Your sin, no matter how small it may be in your life, is major in God’s life. And it must be punished.

I once read an illustration to show just how severe our sin actually is in the eyes of God. I believe this was used by Kyle Idleman, as well as a few others I have read, but it really makes it clear.

Let’s say you’re in a taxi. You decide to punch the driver as hard as you can. What is he going to do? Odds are good, he’s going to stop his cab and drag you out of this taxi and drive off without you.

Let’s say you are out with your friends. You decide to punch one of your friends. What’s going to happen? Your friend will most likely hit you back.

Or you’re in the mall or somewhere public and you walk up to a random stranger and you hit him. What will he do? He’ll probably hit you back and call up some of his buddies that are nearby to help him kick your butt.

Say you punch a cop. Well, you’re definitely getting hit back, and, depending on where you are in the world, you may suffer severe police brutality by having more cops beat on you and then you’ll be thrown into prison.

Say you punch the president or a foreign dignitary or monarch. You’ll definitely get the crap beat out of you by their protection detail, and you’ll be arrested, thrown in prison and, depending on where you are in the world, be sentenced to death.

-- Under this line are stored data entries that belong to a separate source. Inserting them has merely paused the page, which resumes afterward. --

-- ==== Sys2Proof/WellFormed.lean ====
section
/-! DEFINITION. Which instruction terms the encoding admits, and which device steps name units of the package. -/

namespace Sys2Proof

/-- A scope at which members meet. -/
def Scope.meets : Scope → Bool
  | .set | .blk => true
  | .lane | .warp => false

/-- The membership field is non-zero only at set or block scope (R117). (log 14, DEDUCED) -/
def wmOk (h : Hdr) (wm : BitVec 4) : Bool := wm == 0 || h.sc.meets

/-- Bitwise reductions take an integer type (R117). -/
def opOk (ty : RTy) (op : RedOp) : Bool :=
  match op, ty with
  | .and, .f32 | .and, .bf16x2 | .or, .f32 | .or, .bf16x2 | .xor, .f32 | .xor, .bf16x2 => false
  | _, _ => true

/-- Cells of a tier that an index may name; at set scope TIER 01 names s0 to s7 (R114). -/
def tierSize (sc : Scope) : Tier → Nat
  | .t => 8
  | .o => if sc = .set then 8 else 16
  | .m => 256
  | .w => 64

def idxOk (h : Hdr) (tier : Tier) (idx : Byte) : Bool := idx.toNat < tierSize h.sc tier

/-- `pushn` and `popn`: tier o, m or w, 1 to 16 cells, all within the tier (R115). -/
def spanOk (h : Hdr) (tier : Tier) (idx n : Byte) : Bool :=
  tier != .t && 1 ≤ n.toNat && n.toNat ≤ 16 && idx.toNat + n.toNat ≤ tierSize h.sc tier

/-- NC = 0 names a slot and no shape; NC above 0 names a shape and no slot (R120). -/
def Addr.ok (a : Addr) : Bool := if a.nc = 0 then a.h == 0 else a.fs == 0

def countOk (n : BitVec 5) : Bool := 1 ≤ n.toNat && n.toNat ≤ 16

def GraphId.ok (g : GraphId) : Bool := g.part < 48 && g.lvl ≤ 2

/-- The checks of the encoding chapter on an instruction (R109, R112-R124). `sbc` at lane scope is a defined word whatever
its IMM8. (log 86, DEDUCED) -/
def Instr.wf : Instr → Bool
  | .cvt _ src dst _ _ _ => src != dst
  | .dropn _ n => n != 0
  | .push h tier i | .pop h tier i | .keep h tier i | .xch h tier i => idxOk h tier i
  | .pushn h tier i n | .popn h tier i n => spanOk h tier i n
  | .nop h wm | .sync h wm | .arrive h wm | .await h wm => wmOk h wm
  | .red h ty op wm | .scan h ty op wm | .segred h ty op wm | .segscan h ty op wm => wmOk h wm && opOk ty op
  | .sbc h wm e => wmOk h wm && (h.sc != .warp || e.toNat < 32)
  | .trap h _ wm | .brk h _ wm | .get h _ wm | .qadd h _ wm | .wbc h _ wm => wmOk h wm
  | .yield h wm | .put h wm | .shfl h wm | .any h wm | .all h wm | .ballot h wm | .matchLanes h wm => wmOk h wm
  | .sleep h n wm => wmOk h wm && n != 0
  | .qswp h p wm => wmOk h wm && p != 0
  | .qbc h _ wm => wmOk h wm
  | .shfx h d wm | .shup h d wm | .shdn h d wm => wmOk h wm && d != 0
  | .ld _ a _ _ | .ldf _ a _ _ | .ldsp _ a _ _ | .pref _ a _ => a.ok
  | .st _ a _ _ | .stf _ a _ _ | .stsp _ a _ _ => a.ok
  | .ldn _ a _ _ n | .stn _ a _ _ n => a.ok && countOk n
  | .qpop _ n => countOk n
  | .atom _ a _ _ | .cas _ a _ | .ared _ a _ _ => a.ok
  | .fence _ ord => ord != .plain
  | .xfence _ a b => a != b
  | .mmas _ _ _ _ _ mask => mask != 0
  | .tlbi _ k => k.toNat ≤ 4
  | .rdbk _ k | .wrbk _ k => k.toNat ≤ 15
  | _ => true

/-- One bit is set. -/
def oneBit (n : Nat) : Bool := n != 0 && n &&& (n - 1) == 0

/-- The errors that SEC-DED corrects are those of one bit (R397). -/
def SoftTarget.wf : SoftTarget → Bool
  | .cell _ _ _ _ m ok | .queue _ _ _ _ m ok | .latch _ _ _ m ok | .line 3 _ _ m ok => ok == oneBit m.toNat
  | .spad _ _ m ok => ok == oneBit m.toNat
  | .line d _ _ _ _ => d == 4
  | _ => true

/-- The unit ranges of a device step's operands. -/
def Event.wf : Event → Bool
  | .nodeEnable g n | .nodeDisable g n => g.ok && n < 4096
  | .commitArrival g n _ _ => g.ok && n < 4096
  | .coalescingTimerExpiry g n d | .launchDecision g n d => g.ok && n < 4096 && d < 4
  | .portChoice s _ | .warpFormation s | .matrixQueueRoom s | .matrixPassStart s | .matrixPassEnd s => s < 3072
  | .gatherCommandComplete c => c < 768
  | .samplerRequest d | .legacyRequestServe d | .legacyQueueRoom d | .blockRequeuePlace d | .gangRelaunch d => d < 4
  | .dirRemoteLoad d _ | .dirRemoteStore d _ _ | .dirEvict d _ | .snoopFilterRecall d _ => d < 4
  | .lmClean p d _ | .lmInvalidate p d _ | .lmCleanInvalidate p d _ | .lineMaintComplete p d => p < 48 && d < 4
  | .pfmWrite p w _ => p < 48 && w < 16
  | .bindValidate p c _ => p < 48 && c < 16
  | .coreReleaseWrite c _ | .darkFrameTest c _ _ | .clusterIdleGate c => c < 96
  | .softError t => t.wf
  | .fabricAccessArrival _ (.atomic op fmt _ _) =>
    decide (1 ≤ fmt) && decide (fmt ≤ 3) && (fmt == 1 || !(op == .and || op == .or || op == .xor))
  | .flitReplay p | .fabricPortTraining p _ => p < 128
  | _ => true

end Sys2Proof
end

You see, in every situation, you do the same action: you punch someone. But in each scenario, the person you punch is different, each one higher on the chain of respectability/importance. The higher up the chain you go, the worse the punishment.

Why shouldn’t it be the same with God, the King of Kings? He is the highest authority in the world and in the universe. Why shouldn’t the punishment He doles out be in response to the Person that He is?

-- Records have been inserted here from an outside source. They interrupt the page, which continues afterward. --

-- ==== Sys2Proof/Machine/IntArith.lean ====
section
/-! DEFINITION. IAR: integer arithmetic (R187-R189). -/

namespace Sys2Proof.Machine

def Alu.int (pops lat : Nat) (k : Option Byte) (fn : List Val → LaneRes Val) : Alu := ⟨pops, k.map intConst, lat, fn⟩

/-- Division by a divisor that may be poisoned or zero (R189). -/
def divFn (f : Word → Word → Word) : List Val → LaneRes Val
  | [a, b] =>
    if b.poisoned then .ok ⟨0, .derived⟩
    else if b.bits = 0 then .lane { cause := 0x0F }
    else .ok ⟨f a.bits b.bits, poisonOf [a, b]⟩
  | _ => .ok ⟨0, .clean⟩

def intMin (ty : ITy) (a b : Word) : Word := if ityVal ty b < ityVal ty a then b else a
def intMax (ty : ITy) (a b : Word) : Word := if ityVal ty a < ityVal ty b then b else a

/-- add (R188). -/
def execIarAdd (h : Hdr) (ty : ITy) (sat : Bool) (k : Option Byte) (s : State) : Host.Outcome State Fault Refusal :=
  alu (.iarAdd h ty sat k) h (.int 2 2 k (fn2 fun a b => ityFit ty sat (ityVal ty a + ityVal ty b))) s

/-- sub (R188). -/
def execIarSub (h : Hdr) (ty : ITy) (sat : Bool) (k : Option Byte) (s : State) : Host.Outcome State Fault Refusal :=
  alu (.iarSub h ty sat k) h (.int 2 2 k (fn2 fun a b => ityFit ty sat (ityVal ty a - ityVal ty b))) s

/-- mul (R188). -/
def execIarMul (h : Hdr) (ty : ITy) (sat : Bool) (k : Option Byte) (s : State) : Host.Outcome State Fault Refusal :=
  alu (.iarMul h ty sat k) h (.int 2 4 k (fn2 fun a b => ityFit ty sat (ityVal ty a * ityVal ty b))) s

/-- mulhi: bits 63:32 of the product (R188). -/
def execIarMulhi (h : Hdr) (ty : ITy) (k : Option Byte) (s : State) : Host.Outcome State Fault Refusal :=
  alu (.iarMulhi h ty k) h (.int 2 4 k (fn2 fun a b => wi (ityVal ty a * ityVal ty b / 2 ^ 32))) s

/-- mad (R188). -/
def execIarMad (h : Hdr) (ty : ITy) (sat : Bool) (k : Option Byte) (s : State) : Host.Outcome State Fault Refusal :=
  alu (.iarMad h ty sat k) h (.int 3 4 k (fn3 fun a b c => ityFit ty sat (ityVal ty a * ityVal ty b + ityVal ty c))) s

/-- neg (R188). -/
def execIarNeg (h : Hdr) (ty : ITy) (sat : Bool) (k : Option Byte) (s : State) : Host.Outcome State Fault Refusal :=
  alu (.iarNeg h ty sat k) h (.int 1 2 k (fn1 fun a => ityFit ty sat (-ityVal ty a))) s

/-- abs (R188). -/
def execIarAbs (h : Hdr) (ty : ITy) (sat : Bool) (k : Option Byte) (s : State) : Host.Outcome State Fault Refusal :=
  alu (.iarAbs h ty sat k) h (.int 1 2 k (fn1 fun a => ityFit ty sat (ityVal ty a).natAbs)) s

/-- min (R188). -/
def execIarMin (h : Hdr) (ty : ITy) (k : Option Byte) (s : State) : Host.Outcome State Fault Refusal :=
  alu (.iarMin h ty k) h (.int 2 2 k (fn2 (intMin ty))) s

/-- max (R188). -/
def execIarMax (h : Hdr) (ty : ITy) (k : Option Byte) (s : State) : Host.Outcome State Fault Refusal :=
  alu (.iarMax h ty k) h (.int 2 2 k (fn2 (intMax ty))) s

/-- clamp (R188). -/
def execIarClamp (h : Hdr) (ty : ITy) (k : Option Byte) (s : State) : Host.Outcome State Fault Refusal :=
  alu (.iarClamp h ty k) h (.int 3 2 k (fn3 fun x lo hi => intMin ty (intMax ty x lo) hi)) s

/-- div, truncated toward zero (R188, R189). -/
def execIarDiv (h : Hdr) (ty : ITy) (k : Option Byte) (s : State) : Host.Outcome State Fault Refusal :=
  alu (.iarDiv h ty k) h (.int 2 16 k (divFn fun a b => wi ((ityVal ty a).tdiv (ityVal ty b)))) s

/-- rem, with the sign of a (R188, R189). -/
def execIarRem (h : Hdr) (ty : ITy) (k : Option Byte) (s : State) : Host.Outcome State Fault Refusal :=
  alu (.iarRem h ty k) h (.int 2 16 k (divFn fun a b => wi ((ityVal ty a).tmod (ityVal ty b)))) s

end Sys2Proof.Machine
end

You see, the severity of your sin has nothing to do with what sin you commit or how small the sin seems to be. The severity of your sin has everything to do with the Person whom you are sinning against.

One thought on “How Serious is Sin?

  1. Gary

    A couple of thoughts I’ve come across from various messages I’ve heard over the years make an important point. That is to say no matter how hard we try to avoid sin, we are sinners anyway because of the guilt Adam and Eve brought into the world by disobeying God and eating the forbidden fruit in the Garden of Eden. I’m still trying to wrap my head around how their disobedience makes me guilty but, because they disobeyed, sin entered the world and now I have to fight against it.

    Nonetheless, the points I was leading up to are A) If we break the law, it’s broken. The analogy that was given is that if you throw a plate on the floor and break it into a lot of pieces, it’s broken. If you merely take a chip out of it, it’s still broken. Ditto with God’s law. If you broke it, it’s broken and you need forgiveness. You don’t get levels of forgiveness based on how broken the law is. You merely are forgiven once you ask for forgiveness. End of story.

    The other point is that we are to strive to be Christlike. We can NEVER achieve it. That’s because of sin entering the world through Adam and Eve. And, that’s why we are offered forgiveness. Essentially, I think that’s why we are viewed as being washed whiter than snow. We can’t escape what Adam and Eve allowed to enter the world, so Jesus says (to paraphrase) “I’ll take that blemish and wipe it away so you don’t have to worry about it anymore. Just ask me to do it and I will. Then you can come live with me when I am done using you on earth. I look forward to that and ask you to believe me when I say so because I love you and want to have you with me.”

    I’m interested in knowing your thoughts.